This interview with Scott Adsit went up at The AV Club last week, and made me interested in seeing more episodes of the Adult Swim show Moral Orel. This was a show I was excited about when it started, due to Dino Stamatopoulos' comedy-writing history. It ended up not being as good as I would want it to, and watching Adult Swim programming online was always sort of a dicey proposition with how things would go on-and-offline at will. Now, it was being canceled for being bleak, depressing, and not fitting with the rest of the Adult Swim content. Sounds great.
I ended up catching a new episode premiere last night. It was pretty great.
The argument that the show is not anti-religion, but is just a satire of religious hypocrisy, never held any water with me, though. This is clear more than ever now that it is so bleak. It's actively nihilistic, people are horrible to each other. It's not without empathy, but I never get the impression that the character's main problem is their hypocritical approach to religion.

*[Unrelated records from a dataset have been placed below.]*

-- ==== Sys2Proof/Laws/Opers.lean ====
section
/-! SUPPORT. Laws/Opers.lean: what the shared operations on the operation table do, once each: the state an operation takes, and
that memory keeps its canonical form. -/

namespace Sys2Proof.Machine

/-! ## Reading back an operation -/

theorem sfind_sput_same {α : Type} (m : Sparse α) (k : Nat) (v : α) : sfind (sput m k v) k = some v := by
  rw [sfind_sput, if_pos rfl]

@[simp] theorem State.getO_putO (s : State) (x slot : Nat) (o : Op) : (s.putO x slot o).getO x slot = some o := by
  unfold State.getO State.putO
  rw [State.getX_modX]
  exact sfind_sput_same ..

theorem State.getO_putO_other (s : State) (x slot slot' : Nat) (o : Op) (h : slot' ≠ slot) : (s.putO x slot o).getO x slot' = s.getO x slot' := by
  unfold State.getO State.putO
  rw [State.getX_modX]
  show sfind (sput (s.getX x).ops slot o) slot' = _
  rw [sfind_sput, if_neg h]

theorem State.modO_some {s : State} {x slot : Nat} {o : Op} (h : s.getO x slot = some o) (f : Op → Op) : s.modO x slot f = s.putO x slot (f o) := by
  simp [State.modO, h]

@[simp] theorem State.putO_mem (s : State) (x slot : Nat) (o : Op) : (s.putO x slot o).mem = s.mem := rfl
@[simp] theorem State.modO_mem (s : State) (x slot : Nat) (f : Op → Op) : (s.modO x slot f).mem = s.mem := by
  unfold State.modO
  split <;> rfl

/-! ## Images and states (R244, R246) -/

theorem State.imageOp_only (s : State) (x slot : Nat) : ∃ m n r q, s.imageOp x slot = s.withDev m n r q := by
  unfold State.imageOp
  split
  · exact State.devWrite_only ..
  · exact ⟨s.mem, s.free, s.residues, s.devQ, rfl⟩

theorem State.imageOp_wf {s : State} (h : s.mem.wf = true) (x slot : Nat) : (s.imageOp x slot).mem.wf = true := by
  unfold State.imageOp
  split
  · exact State.devWrite_wf h ..
  · exact h

/-- An operation's new state reaches its table entry with its time, and its image. -/
theorem setOpSt_only {s : State} {x slot : Nat} {o : Op} (h : s.getO x slot = some o) (st : OpSt) :
    ∃ m n r q, setOpSt s x slot st = (s.putO x slot { o with st := st, time := recTime s }).withDev m n r q := by
  unfold setOpSt
  rw [State.modO_some h]
  exact State.imageOp_only ..

theorem setOpSt_getO {s : State} {x slot : Nat} {o : Op} (h : s.getO x slot = some o) (st : OpSt) :
    (setOpSt s x slot st).getO x slot = some { o with st := st, time := recTime s } := by
  obtain ⟨m, n, r, q, e⟩ := setOpSt_only h st
  rw [e]
  exact State.getO_putO s x slot _

theorem setOpSt_wf {s : State} (h : s.mem.wf = true) (x slot : Nat) (st : OpSt) : (setOpSt s x slot st).mem.wf = true :=
  State.imageOp_wf (by simpa using h) x slot

/-! ## Consumption and orphans (R238-R241) -/

theorem retireOp_wf {s : State} (h : s.mem.wf = true) (x slot : Nat) : (retireOp s x slot).mem.wf = true := by
  unfold retireOp
  split
  · exact h
  · dsimp only
    have w := setOpSt_wf h x slot .retired
    split_ifs
    · exact State.imageCtx_wf (s := State.modX _ x _) w x
    · exact w

theorem orphanOp_wf {s : State} (h : s.mem.wf = true) (x slot : Nat) : (orphanOp s x slot).mem.wf = true := by
  unfold orphanOp
  split
  · exact h
  · split_ifs
    · exact State.imageCtx_wf (s := State.modX _ x _) (setOpSt_wf h x slot .orphaned) x
    · exact retireOp_wf (postEvent_wf h ..) x slot

@[simp] theorem tellWaiters_mem (s : State) (x : Nat) (o : Op) : (tellWaiters s x o).mem = s.mem := by
  unfold tellWaiters
  generalize owaiters s x o.handle = l
  induction l generalizing s with
  | nil => rfl
  | cons e l ih => exact ih _

theorem afterFinish_wf {s : State} (h : s.mem.wf = true) (x slot : Nat) : (afterFinish s x slot).mem.wf = true := by
  unfold afterFinish
  split
  · exact h
  · rename_i o _
    have w : (tellWaiters s x o).mem.wf = true := by simpa using h
    dsimp only
    split_ifs
    · exact retireOp_wf w x slot
    · exact orphanOp_wf w x slot
    · exact w
    · exact retireOp_wf w x slot
    · exact w

@[simp] theorem releaseTiles_mem (s : State) (x : Nat) (h : W32) : (releaseTiles s x h).mem = s.mem := rfl

theorem abortColl_only (s : State) (x : Nat) (o : Op) (code : Byte) : ∃ b, abortColl s x o code = { s with outbox := b } := by
  unfold abortColl
  split
  · exact State.sendMembers_only ..
  · exact ⟨s.outbox, rfl⟩

@[simp] theorem abortColl_mem (s : State) (x : Nat) (o : Op) (code : Byte) : (abortColl s x o code).mem = s.mem := by
  obtain ⟨b, h⟩ := abortColl_only s x o code
  rw [h]

/-! ## The end of an operation (R237, R244) -/

theorem finishOp_wf {s : State} (h : s.mem.wf = true) (x slot : Nat) (st : OpSt) (code : Byte) (index : W32) (addr : W64) :
    (finishOp s x slot st code index addr).mem.wf = true := by
  unfold finishOp
  split
  · exact h
  · dsimp only
    split_ifs
    · exact h
    · exact afterFinish_wf (State.imageOp_wf (by exact h) x slot) x slot
    · exact afterFinish_wf (State.imageOp_wf (by rw [abortColl_mem]; exact h) x slot) x slot

theorem completeOp_wf {s : State} (h : s.mem.wf = true) (x slot : Nat) : (completeOp s x slot).mem.wf = true := finishOp_wf h ..
theorem failOp_wf {s : State} (h : s.mem.wf = true) (x slot : Nat) (code : Byte) (index : W32) (addr : W64) :
    (failOp s x slot code index addr).mem.wf = true := finishOp_wf (by simpa using h) ..
theorem cancelOp_wf {s : State} (h : s.mem.wf = true) (x slot : Nat) (addr : W64) : (cancelOp s x slot addr).mem.wf = true := finishOp_wf h ..

/-- An operation that has finished stays as it is. -/
theorem finishOp_finished {s : State} {x slot : Nat} {o : Op} (h : s.getO x slot = some o) (hf : o.st.finished = true) (st : OpSt) (code : Byte)
    (index : W32) (addr : W64) : finishOp s x slot st code index addr = s := by
  simp [finishOp, h, hf]

/-! ## Predecessors and creation (R236, R237, R243) -/

theorem advanceOp_wf {s : State} (h : s.mem.wf = true) (x slot : Nat) : (advanceOp s x slot).mem.wf = true := by
  unfold advanceOp
  split
  · exact h
  · split
    · split_ifs
      · exact h
      · exact setOpSt_wf h ..
    · exact cancelOp_wf h ..
    · exact failOp_wf h ..
    · split
      · exact completeOp_wf h ..
      · exact setOpSt_wf (by simpa using h) ..

theorem placeOp_wf {s : State} (h : s.mem.wf = true) (x slot : Nat) (o : Op) : (placeOp s x slot o).mem.wf = true :=
  State.imageOp_wf (by exact h) x slot

/-- A created operation stands in its slot. -/
theorem placeOp_getO (s : State) (x slot : Nat) (o : Op) : (placeOp s x slot o).getO x slot = some o := by
  unfold placeOp
  dsimp only
  obtain ⟨m, n, r, q, e⟩ := State.imageOp_only
    { s.modX x (fun c => { c with ops := sput c.ops slot o, retired := c.retired.filter fun n => n ≠ slot }) with opCount := s.opCount + 1 } x slot
  refine (congrArg (fun t : State => t.getO x slot) e).trans ?_
  have g := State.getX_modX s x fun c => { c with ops := sput c.ops slot o, retired := c.retired.filter fun n => n ≠ slot }
  exact (congrArg (fun c : Ctx => sfind c.ops slot) g).trans (sfind_sput_same ..)

end Sys2Proof.Machine
end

But the episode I saw last night? Great. Here are some insane reference points for this show: Chris Ware comics. Lynda Barry's novel Cruddy. The Wire. Wonder Showzen. Early seasons of The Simpsons. Chris Ware for the way bleakness is being presented passed down from generation to generation. Cruddy for similar reasons, but with the addition of the real threat of violence. The Wire... again, bleakness, but also for being a TV show that really makes you feel empathy. Wonder Showzen for the general presentational parody approach that accentuates the void of its worldview. And The Simpsons for how it takes that and filters it into a more narrative form using the family. I don't know, it really struck me as a piece of work. Watching other episodes from the season online this afternoon were not quite as strong, but still gave me the impression that watching all of it, in order and in big chunks, would really be quite the thing to bring on a dark place.
The way that Mountain Goats songs are used works really well- I have done the thing in the past where I listened to that stuff obsessively, and it's not at all uncommon. This actually feels like it's earning its music choices, and not just using it as indie-culture referents the way that a live-action comedy about teenagers and twenty-somethings would. The songs are used to really devastating effect, because they're actually coming from a real place of identification and empathy. I really hope the third season gets a DVD release.